Dataset items
/-! ### Chip.modBank -/
@[simp] theorem Chip.modBank_count (n : Nat) (f : BankSt → BankSt) : (Chip.modBank n f c).count = c.count := (rfl)
@[simp] theorem Chip.modBank_draws (n : Nat) (f : BankSt → BankSt) : (Chip.modBank n f c).draws = c.draws := (rfl)
@[simp] theorem Chip.modBank_regs (n : Nat) (f : BankSt → BankSt) : (Chip.modBank n f c).regs = c.regs := (rfl)
@[simp] theorem Chip.modBank_preqs (n : Nat) (f : BankSt → BankSt) : (Chip.modBank n f c).preqs = c.preqs := (rfl)
@[simp] theorem Chip.modBank_out (n : Nat) (f : BankSt → BankSt) : (Chip.modBank n f c).out = c.out := (rfl)
@[simp] theorem Chip.modBank_dev (n : Nat) (f : BankSt → BankSt) : (Chip.modBank n f c).dev = c.dev := (rfl)
@[simp] theorem Chip.modBank_time (n : Nat) (f : BankSt → BankSt) : (Chip.modBank n f c).time = c.time := (rfl)
@[simp] theorem Chip.modBank_chutes (n : Nat) (f : BankSt → BankSt) : (Chip.modBank n f c).chutes = c.chutes := (rfl)
@[simp] theorem Chip.modBank_arriving (n : Nat) (f : BankSt → BankSt) : (Chip.modBank n f c).arriving = c.arriving := (rfl)
@[simp] theorem Chip.modBank_pool (n : Nat) (f : BankSt → BankSt) : (Chip.modBank n f c).pool = c.pool := (rfl)
@[simp] theorem Chip.modBank_cores (n : Nat) (f : BankSt → BankSt) : (Chip.modBank n f c).cores = c.cores := (rfl)
@[simp] theorem Chip.modBank_slots (n : Nat) (f : BankSt → BankSt) : (Chip.modBank n f c).slots = c.slots := (rfl)
@[simp] theorem Chip.modBank_bufs (n : Nat) (f : BankSt → BankSt) : (Chip.modBank n f c).bufs = c.bufs := (rfl)
@[simp] theorem Chip.modBank_sqs (n : Nat) (f : BankSt → BankSt) : (Chip.modBank n f c).sqs = c.sqs := (rfl)
@[simp] theorem Chip.modBank_sqTurn (n : Nat) (f : BankSt → BankSt) : (Chip.modBank n f c).sqTurn = c.sqTurn := (rfl)
@[simp] theorem Chip.modBank_chans (n : Nat) (f : BankSt → BankSt) : (Chip.modBank n f c).chans = c.chans := (rfl)
@[simp] theorem Chip.modBank_jbs (n : Nat) (f : BankSt → BankSt) : (Chip.modBank n f c).jbs = c.jbs := (rfl)
@[simp] theorem Chip.modBank_host (n : Nat) (f : BankSt → BankSt) : (Chip.modBank n f c).host = c.host := (rfl)
@[simp] theorem Chip.modBank_fault (n : Nat) (f : BankSt → BankSt) : (Chip.modBank n f c).fault = c.fault := (rfl)
@[simp] theorem Chip.modBank_ranger (n : Nat) (f : BankSt → BankSt) : (Chip.modBank n f c).ranger = c.ranger := (rfl)
@[simp] theorem Chip.modBank_dram (n : Nat) (f : BankSt → BankSt) : (Chip.modBank n f c).dram = c.dram := (rfl)
@[simp] theorem Chip.modBank_zeroed (n : Nat) (f : BankSt → BankSt) : (Chip.modBank n f c).zeroed = c.zeroed := (rfl)
@[simp] theorem Chip.modBank_buses (n : Nat) (f : BankSt → BankSt) : (Chip.modBank n f c).buses = c.buses := (rfl)
@[simp] theorem Chip.modBank_mix (n : Nat) (f : BankSt → BankSt) : (Chip.modBank n f c).mix = c.mix := (rfl)
@[simp] theorem Chip.modBank_kerf (n : Nat) (f : BankSt → BankSt) : (Chip.modBank n f c).kerf = c.kerf := (rfl)
@[simp] theorem Chip.modBank_upsets (n : Nat) (f : BankSt → BankSt) : (Chip.modBank n f c).upsets = c.upsets := (rfl)
@[simp] theorem Chip.modBank_balers (n : Nat) (f : BankSt → BankSt) : (Chip.modBank n f c).balers = c.balers := (rfl)
@[simp] theorem Chip.modBank_serial (n : Nat) (f : BankSt → BankSt) : (Chip.modBank n f c).serial = c.serial := (rfl)
@[simp] theorem Chip.modBank_fns (n : Nat) (f : BankSt → BankSt) : (Chip.modBank n f c).fns = c.fns := (rfl)
@[simp] theorem Chip.modBank_tonesets (n : Nat) (f : BankSt → BankSt) : (Chip.modBank n f c).tonesets = c.tonesets := (rfl)
@[simp] theorem Chip.modBank_customs (n : Nat) (f : BankSt → BankSt) : (Chip.modBank n f c).customs = c.customs := (rfl)
@[simp] theorem Chip.modBank_heads (n : Nat) (f : BankSt → BankSt) : (Chip.modBank n f c).heads = c.heads := (rfl)
@[simp] theorem Chip.modBank_flume (n : Nat) (f : BankSt → BankSt) : (Chip.modBank n f c).flume = c.flume := (rfl)
@[simp] theorem Chip.modBank_audio (n : Nat) (f : BankSt → BankSt) : (Chip.modBank n f c).audio = c.audio := (rfl)
@[simp] theorem Chip.modBank_boot (n : Nat) (f : BankSt → BankSt) : (Chip.modBank n f c).boot = c.boot := (rfl)
@[simp] theorem Chip.modBank_jtag (n : Nat) (f : BankSt → BankSt) : (Chip.modBank n f c).jtag = c.jtag := (rfl)

/-! ### Chip.modHedge -/
@[simp] theorem Chip.modHedge_count (n : Nat) (f : HedgeSt → HedgeSt) : (Chip.modHedge n f c).count = c.count := (rfl)
@[simp] theorem Chip.modHedge_draws (n : Nat) (f : HedgeSt → HedgeSt) : (Chip.modHedge n f c).draws = c.draws := (rfl)
@[simp] theorem Chip.modHedge_regs (n : Nat) (f : HedgeSt → HedgeSt) : (Chip.modHedge n f c).regs = c.regs := (rfl)
@[simp] theorem Chip.modHedge_preqs (n : Nat) (f : HedgeSt → HedgeSt) : (Chip.modHedge n f c).preqs = c.preqs := (rfl)
@[simp] theorem Chip.modHedge_out (n : Nat) (f : HedgeSt → HedgeSt) : (Chip.modHedge n f c).out = c.out := (rfl)
@[simp] theorem Chip.modHedge_dev (n : Nat) (f : HedgeSt → HedgeSt) : (Chip.modHedge n f c).dev = c.dev := (rfl)
@[simp] theorem Chip.modHedge_time (n : Nat) (f : HedgeSt → HedgeSt) : (Chip.modHedge n f c).time = c.time := (rfl)
@[simp] theorem Chip.modHedge_chutes (n : Nat) (f : HedgeSt → HedgeSt) : (Chip.modHedge n f c).chutes = c.chutes := (rfl)
@[simp] theorem Chip.modHedge_arriving (n : Nat) (f : HedgeSt → HedgeSt) : (Chip.modHedge n f c).arriving = c.arriving := (rfl)
@[simp] theorem Chip.modHedge_pool (n : Nat) (f : HedgeSt → HedgeSt) : (Chip.modHedge n f c).pool = c.pool := (rfl)
@[simp] theorem Chip.modHedge_cores (n : Nat) (f : HedgeSt → HedgeSt) : (Chip.modHedge n f c).cores = c.cores := (rfl)
@[simp] theorem Chip.modHedge_slots (n : Nat) (f : HedgeSt → HedgeSt) : (Chip.modHedge n f c).slots = c.slots := (rfl)
@[simp] theorem Chip.modHedge_bufs (n : Nat) (f : HedgeSt → HedgeSt) : (Chip.modHedge n f c).bufs = c.bufs := (rfl)
@[simp] theorem Chip.modHedge_sqs (n : Nat) (f : HedgeSt → HedgeSt) : (Chip.modHedge n f c).sqs = c.sqs := (rfl)
@[simp] theorem Chip.modHedge_sqTurn (n : Nat) (f : HedgeSt → HedgeSt) : (Chip.modHedge n f c).sqTurn = c.sqTurn := (rfl)
@[simp] theorem Chip.modHedge_chans (n : Nat) (f : HedgeSt → HedgeSt) : (Chip.modHedge n f c).chans = c.chans := (rfl)
@[simp] theorem Chip.modHedge_jbs (n : Nat) (f : HedgeSt → HedgeSt) : (Chip.modHedge n f c).jbs = c.jbs := (rfl)
@[simp] theorem Chip.modHedge_host (n : Nat) (f : HedgeSt → HedgeSt) : (Chip.modHedge n f c).host = c.host := (rfl)
@[simp] theorem Chip.modHedge_fault (n : Nat) (f : HedgeSt → HedgeSt) : (Chip.modHedge n f c).fault = c.fault := (rfl)
@[simp] theorem Chip.modHedge_ranger (n : Nat) (f : HedgeSt → HedgeSt) : (Chip.modHedge n f c).ranger = c.ranger := (rfl)
@[simp] theorem Chip.modHedge_dram (n : Nat) (f : HedgeSt → HedgeSt) : (Chip.modHedge n f c).dram = c.dram := (rfl)
@[simp] theorem Chip.modHedge_zeroed (n : Nat) (f : HedgeSt → HedgeSt) : (Chip.modHedge n f c).zeroed = c.zeroed := (rfl)
@[simp] theorem Chip.modHedge_buses (n : Nat) (f : HedgeSt → HedgeSt) : (Chip.modHedge n f c).buses = c.buses := (rfl)
@[simp] theorem Chip.modHedge_mix (n : Nat) (f : HedgeSt → HedgeSt) : (Chip.modHedge n f c).mix = c.mix := (rfl)
@[simp] theorem Chip.modHedge_kerf (n : Nat) (f : HedgeSt → HedgeSt) : (Chip.modHedge n f c).kerf = c.kerf := (rfl)
@[simp] theorem Chip.modHedge_upsets (n : Nat) (f : HedgeSt → HedgeSt) : (Chip.modHedge n f c).upsets = c.upsets := (rfl)
@[simp] theorem Chip.modHedge_balers (n : Nat) (f : HedgeSt → HedgeSt) : (Chip.modHedge n f c).balers = c.balers := (rfl)
@[simp] theorem Chip.modHedge_serial (n : Nat) (f : HedgeSt → HedgeSt) : (Chip.modHedge n f c).serial = c.serial := (rfl)
@[simp] theorem Chip.modHedge_fns (n : Nat) (f : HedgeSt → HedgeSt) : (Chip.modHedge n f c).fns = c.fns := (rfl)
@[simp] theorem Chip.modHedge_tonesets (n : Nat) (f : HedgeSt → HedgeSt) : (Chip.modHedge n f c).tonesets = c.tonesets := (rfl)
@[simp] theorem Chip.modHedge_customs (n : Nat) (f : HedgeSt → HedgeSt) : (Chip.modHedge n f c).customs = c.customs := (rfl)
@[simp] theorem Chip.modHedge_heads (n : Nat) (f : HedgeSt → HedgeSt) : (Chip.modHedge n f c).heads = c.heads := (rfl)
@[simp] theorem Chip.modHedge_flume (n : Nat) (f : HedgeSt → HedgeSt) : (Chip.modHedge n f c).flume = c.flume := (rfl)
@[simp] theorem Chip.modHedge_mc (n : Nat) (f : HedgeSt → HedgeSt) : (Chip.modHedge n f c).mc = c.mc := (rfl)
@[simp] theorem Chip.modHedge_boot (n : Nat) (f : HedgeSt → HedgeSt) : (Chip.modHedge n f c).boot = c.boot := (rfl)
@[simp] theorem Chip.modHedge_jtag (n : Nat) (f : HedgeSt → HedgeSt) : (Chip.modHedge n f c).jtag = c.jtag := (rfl)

▶ Goal of the exercise
From the entries above, restate word for word the lines from the line containing "(Chip.modBank n f c).chans = c.chans := (rfl)" to the line containing "(Chip.modBank n f c).buses = c.buses := (rfl)", both ends included, and nothing more.

▶ Output for this task
@[simp] theorem Chip.modBank_chans (n : Nat) (f : BankSt → BankSt) : (Chip.modBank n f c).chans = c.chans := (rfl)
@[simp] theorem Chip.modBank_jbs (n : Nat) (f : BankSt → BankSt) : (Chip.modBank n f c).jbs = c.jbs := (rfl)
@[simp] theorem Chip.modBank_host (n : Nat) (f : BankSt → BankSt) : (Chip.modBank n f c).host = c.host := (rfl)
@[simp] theorem Chip.modBank_fault (n : Nat) (f : BankSt → BankSt) : (Chip.modBank n f c).fault = c.fault := (rfl)
@[simp] theorem Chip.modBank_ranger (n : Nat) (f : BankSt → BankSt) : (Chip.modBank n f c).ranger = c.ranger := (rfl)
@[simp] theorem Chip.modBank_dram (n : Nat) (f : BankSt → BankSt) : (Chip.modBank n f c).dram = c.dram := (rfl)
@[simp] theorem Chip.modBank_zeroed (n : Nat) (f : BankSt → BankSt) : (Chip.modBank n f c).zeroed = c.zeroed := (rfl)
@[simp] theorem Chip.modBank_buses (n : Nat) (f : BankSt → BankSt) : (Chip.modBank n f c).buses = c.buses := (rfl)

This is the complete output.